Генриетта Бирон к Люции Сельби.

В Пятницу, 24 Марта.

Сир Карл приехал сего утра. Как скоро он вошел в горницу, то блестящий луч просиял на лицах всего собрания.

Он приносил всем свое извинение, по причине столь долгаго отсудствия, наипаче когда я нахожусь в Колнеброке; ето собственные его выражения, кои он учтивым образом сопровождал с глубоким ко мне почтением. Мне казалось, что оные последуемы были вздохом и нежным взглядом. Но я не могла осмелиться, чтоб спросит у Мисс Грандиссон: не приметилали она чего нибудь особенного в его ко мне вежливости: я воображала себе, что конечно его осмотрительность не позволила ему прямо принести мне своих извинений, поелику он не желал показать того, чтоб думал будтоб я ожидала его возвращения. Я равномерно не сожалела о том, что он не назвал меня третиею своею сестрою. Видишь Люция, каким образом сумнение заставляет рассматривать и самомалейшие обстоятельства.

Однако я не весьма была довольна, что его отсудствие продолжалось столь долгое время и помышляя о том единожды приняла было намерение возвратишься в Лондон; а может быть я бы на то и решилась, естьлиб была уверена, что причиню ему хотя несколько печали моим отъездом. О женщины! женшины! вскричал бы здесь мой дядюшка: но я ни мало не тщеславлюсь, чтоб превосходила все слабости моего пола. Как скоро я его увидела; то все мои неприятности изчезли. По щастливом успехе в деле Андерсона, Данби и Милорда В.... он казался глазам моим в гораздо блестящем виде, нежели Герой покрытой лаврами, и возвращающейся на торжественной своей калесниде, ведя за собою великое множество полоненых Принцев. Коль славнее свойство друга человеческого рода качеств победителя народов!

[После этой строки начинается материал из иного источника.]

-- ==== Sys2Proof/Machine/Issue.lean ====
section
/-! DEFINITION. The issue of a bundle (R48, R66, R369) and the partition's cycle (R47, R61). The code generator cannot build a
constructor of so large a type, so what decodes is noncomputable; Lean's kernel evaluates it. -/

namespace Sys2Proof.Machine

/-- The decoded bundle at PC, or the trap that fetching it raises (R174). -/
noncomputable def State.fetchBundle (s : State) (x : CtxNo) : Except TrapInfo Bundle :=
  match s.fetchCause x with
  | some i => .error i
  | none =>
    match s.teamOf x with
    | none => .error (bundleTrap tILLEGAL Cause.pc.code)
    | some t =>
      match decodeBundle t.mtx t.hal (SMap.get 0 t.bundles (s.ctx x).pc.toNat) with
      | .error (c, p) => .error ⟨tILLEGAL, c.code, p, 0⟩
      | .ok b => .ok b

/-- Run the ops of a bundle in slot order; each sees its own slot number and the leaf supplied so far. -/
def State.runOps (x : CtxNo) (t : Nat) (b : Bundle) : List (Nat × Instr) → State → Out
  | [], s => .next s
  | (k, i) :: r, s =>
    match exec i { s with issue := { issueOf x t k b s.issue.leaf with jumped := s.issue.jumped } } with
    | .next s' => State.runOps x t b r s'
    | o => o

/-- The first precise fault of a bundle in slot order (R369): no op before it has taken effect. -/
def State.firstTrap (s : State) (x : CtxNo) (t : Nat) (b : Bundle) : List (Nat × Instr) → Option TrapInfo
  | [] => none
  | (k, i) :: r =>
    match exec i { s with issue := issueOf x t k b none } with
    | .next s' => if (s'.ctx x).st = .trapped then s'.issue.trap else s.firstTrap x t b r
    | _ => s.firstTrap x t b r

/-- An rtu outside a handler (R293). -/
def inhBad (c : Ctx) (ops : List (Nat × Instr)) : Bool :=
  ops.any (fun k => match k.2 with
    | .rtu g => c.guard0 g && !c.inh
    | _ => false)

/-- A drain bundle, as it issues (R37). -/
def State.isDrain (s : State) (x : CtxNo) (b : Bundle) : Bool :=
  let c := s.ctx x
  b.drain && !c.bp && c.flight.isEmpty && c.held.isEmpty && c.heldU.isEmpty && (s.outCmds x 0).isEmpty &&
    (s.outCmds x 1).isEmpty && decide ((s.core (ctxCore x)).mtx.qcnt x = 0)

/-- The end of a bundle that issued: PC, NPC and BP advance (R66), DCOUNT restarts at a drain bundle (R38) after its operations have
read it (DESIGN CHOICE, log 120), and the context leaves the issue slot when it ends, waits at a barrier or stops (R40, R47, R283, R284). -/
def State.afterBundle (s : State) (x : CtxNo) (b : Bundle) (leaf : Option Word) (drain stop : Bool) : State :=
  let s := if s.issue.jumped then s
    else s.modCtx x (fun c => c.advance (if b.t then leaf else s.issue.leaf))
  let s := if drain then s.modCtx x (fun c => { c with dcount := 0 }) else s
  let c := s.ctx x
  if c.ending || c.bar.isSome then
    (s.modCtx x (fun c => { c with st := .stalled, barDrain := drain && c.bar.isSome })).leave x
  else if drain && stop && c.swt.isNone then (s.modCtx x (fun c => { c with st := .stopped })).leave x
  else s

/-- What becomes of the bundle at PC. -/
inductive Attempt where
  | trap (i : TrapInfo)
  | stall (b : Bundle)
  | freeze
  | done (o : Out)

/-- The tests of a bundle in the order of R369 and its issue, on a state in which what is due has landed. -/
noncomputable def State.attempt (u : State) (x : CtxNo) : Attempt :=
  let t := u.cycleOf x
  match u.fetchBundle x with
  | .error i => .trap i
  | .ok b =>
    let l := u.leafOf x b
    let ops := bundleRuns b l.1 l.2.isSome
    let c := u.ctx x
    let rd := c.reads b ops
    if destClash c ops then .trap (bundleTrap tILLEGAL Cause.dest.code)
    else if inhBad c ops then .trap ⟨tILLEGAL, Cause.inh.code, 4, 0⟩
    else
      match (if c.dbg then rd.find? (c.pendingAt t) else none) with
      | some p => .trap ⟨tEARLY, 0x01, BitVec.ofNat 3 p.part, BitVec.ofNat 64 p.reg.code⟩
      | none =>
        if u.bundleStalls x b ops then .stall b
        else if rd.any (fun p => c.interlocked t p.reg) || c.flight.any (fun f => f.late t) then .freeze
        else if rd.any (fun p => c.rpar.contains p.reg) then .trap (bundleTrap tMACHINE 0x02)
        else
          match u.firstTrap x t b ops with
          | some i => .trap i
          | none =>
            let drain := u.isDrain x b
            let stop := u.stopAsked x
            match State.runOps x t b ops (State.modCtx { u with issue := issueOf x t 0 b none } x
                (fun c => { c with waiting := none })) with
            | .next s => .done (.next (s.afterBundle x b l.2 drain stop))
            | o => .done o

/-- The tests that precede the bundle, and the bundle (R292, R369). `pre` is the state in which nothing of the context has
landed in this cycle, which its traps start from; in `post` it has. Results that the bundle releases land with those due in this cycle, in
the one order of R198. `froz` is the partition's state when it freezes. -/
noncomputable def State.tryIssue (pre post froz : State) (x : CtxNo) : Out :=
  let q := ctxPartNo x
  let t := post.cycleOf x
  let c := post.ctx x
  let ended (s : State) : Out := .next ((s.leave x).endCycle q)
  match c.swt with
  | some code =>
    ended ((pre.modCtx x (fun c => { c with swt := none })).trapped x
      ⟨tSWT, code.setWidth 8, 7, code.setWidth 64⟩ none)
  | none =>
    if !c.deferred.isEmpty then ended (pre.deferredTrap x)
    else if c.atLimit then ended (pre.trapped x boundTrap none)
    else
      let enters := c.entersUser
      let off := c.throttle && !c.inh
      let pre := pre.modCtx x (fun k =>
        if enters then Ctx.userTrap (Ctx.landBases { k with utv := c.utv }) t else if off then { k with throttle := false } else k)
      let pre := if enters then pre.throttlePoint x else pre
      let post := if enters then pre else post.modCtx x (fun k => if off then { k with throttle := false } else k)
      match State.attempt ((if c.release then pre else post).tentative x) x with
      | .trap i => ended (pre.trapped x i none)
      | .stall b => ended (post.modCtx x (fun c => { c with st := .stalled, waiting := some b }))
      | .freeze => .next (froz.freeze q)
      | .done (.next s) => .next (s.endCycle q)
      | .done o => o

/-- The partition's team waits for the other teams of its task: no cycle of it runs yet (R33, R380). -/
def State.asleep (s : State) (q : Nat) : Bool :=
  (s.core (q / 4)).teams.any (fun t => t.parts.contains (q % 4) && s.loading t.task)

/-- A save of the partition's team has begun while the partition is frozen: it stays frozen at its cycle (R378). -/
def State.keptFrozen (s : State) (q : Nat) : Bool :=
  (s.part q).frozen && (s.core (q / 4)).teams.any (fun t => t.parts.contains (q % 4) && t.saving)

/-- A core cycle of a partition that is being saved: only its queued stores go on to perform (R145, R378). -/
def State.drainPorts (s : State) (q : Nat) : State :=
  (partCtxs q).foldl (fun s x =>
    let s := s.modCtx x Ctx.coreCycle
    (s.pollStores x (s.ctx x).stq).2) s

/-- One core cycle of a partition (R47, R61, R62). -/
noncomputable def State.partCycle (s : State) (q : Nat) : Out :=
  if s.asleep q then .next s
  else
    if s.keptFrozen q then .next (s.drainPorts q)
    else
    let s := s.arrive q
    if s.frozenAt q then .next (s.freeze q)
    else
      let post := s.prepare q none
      match (partCtxs q).find? (fun x => (post.ctx x).st = .running) with
      | none => .next (post.endCycle q)
      | some x =>
        let s := s.findBundle x
        State.tryIssue (s.prepare q (some x)) (s.prepare q none) s x

/-- One core cycle of a matrix engine: the background load, then the running command or the start of the next (R229, R236,
R238). A call's word is fetched from the routine store, decoded and executed. -/
noncomputable def State.mtxCycle (s : State) (c : Nat) : Out :=
  let s := s.loads c
  match s.runOf c with
  | none => .next (s.mtxStart c)
  | some r =>
    if r.ended then .next (s.callEnd c)
    else if 0 < r.wait then .next (s.modRun c (fun r => { r with wait := r.wait - 1 }))
    else
      match r.cmd.kind with
      | .mft .. => .next (s.mftRun c)
      | .mzero .. => .next (s.mzeroRun c)
      | .mmov .. => .next (s.mmovRun c)
      | .call .. =>
        match s.stepsSpent c with
        | some t => .next t
        | none =>
          match decodeRoutine (SMap.get 0 (s.mtx c).rs r.w) with
          | some i => exec i { s with issue := { s.issue with x := r.cmd.x } }
          | none => .next s

end Sys2Proof.Machine
end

Любезная моя Емилия не могла удержаться от приятного замешательства, воспоминая о тех затруднениях, кои она нанесла наилучшему своему другу, хотя еще и безъизвестна о посещении её матери с Огарою и Салмонетом. Он благодарил меня за ту милость, кою я оказала уехавши с Емилиею от её матери, коея единый вид мог бы привести ее в чрезвычайный ужас; он равномерно возблагодарил и Милорда за оказанную им в сем случае нежность к его питомице.

Ему подали письмо оставленное Гжею. Жервинс для своей дочери. Он нечитавши, отдал его Мисс Емилии. Но она вскоре ему оное возвратила, с толикою приятностию, что он не могши отказаться дабы его не принять сказал ей: что они прочтут его вместе. Сие письмо подало случай Доктору уведомит его, что он сообщил нам некоторые места из его писем. Я без всякого сомнения одобряю, отвечал он, все то что Доктор ни делает; но что думают мои сестрицы о договорах в рассуждении переписки, кою оне вести желают? Милади чистосердечно обьявила, что она с великим удовольствием желала бы видеть все то, чшо он пишет к Доктору, но что она не в состоянии на каждое письмо писать ответ. Для чегож, спросил он? Мисс Шарлотта поспешно отвечала, что чтение писем Мисс Бирон лишило их охоты писать. Я почел бы себе за чрезвычайное щастие, возразил он, естьлиб мог получить туже милость, в коей неотказано Милорду Л.... из двух братьев, сударыня, присовокупил он обратясь ко мне, не ужели вы изключите одного из той доверенности, кою имеете к другому?

Братья, Люция! в сию минуту он не показался мне столько любвидостойным, сколько в то время как приехал.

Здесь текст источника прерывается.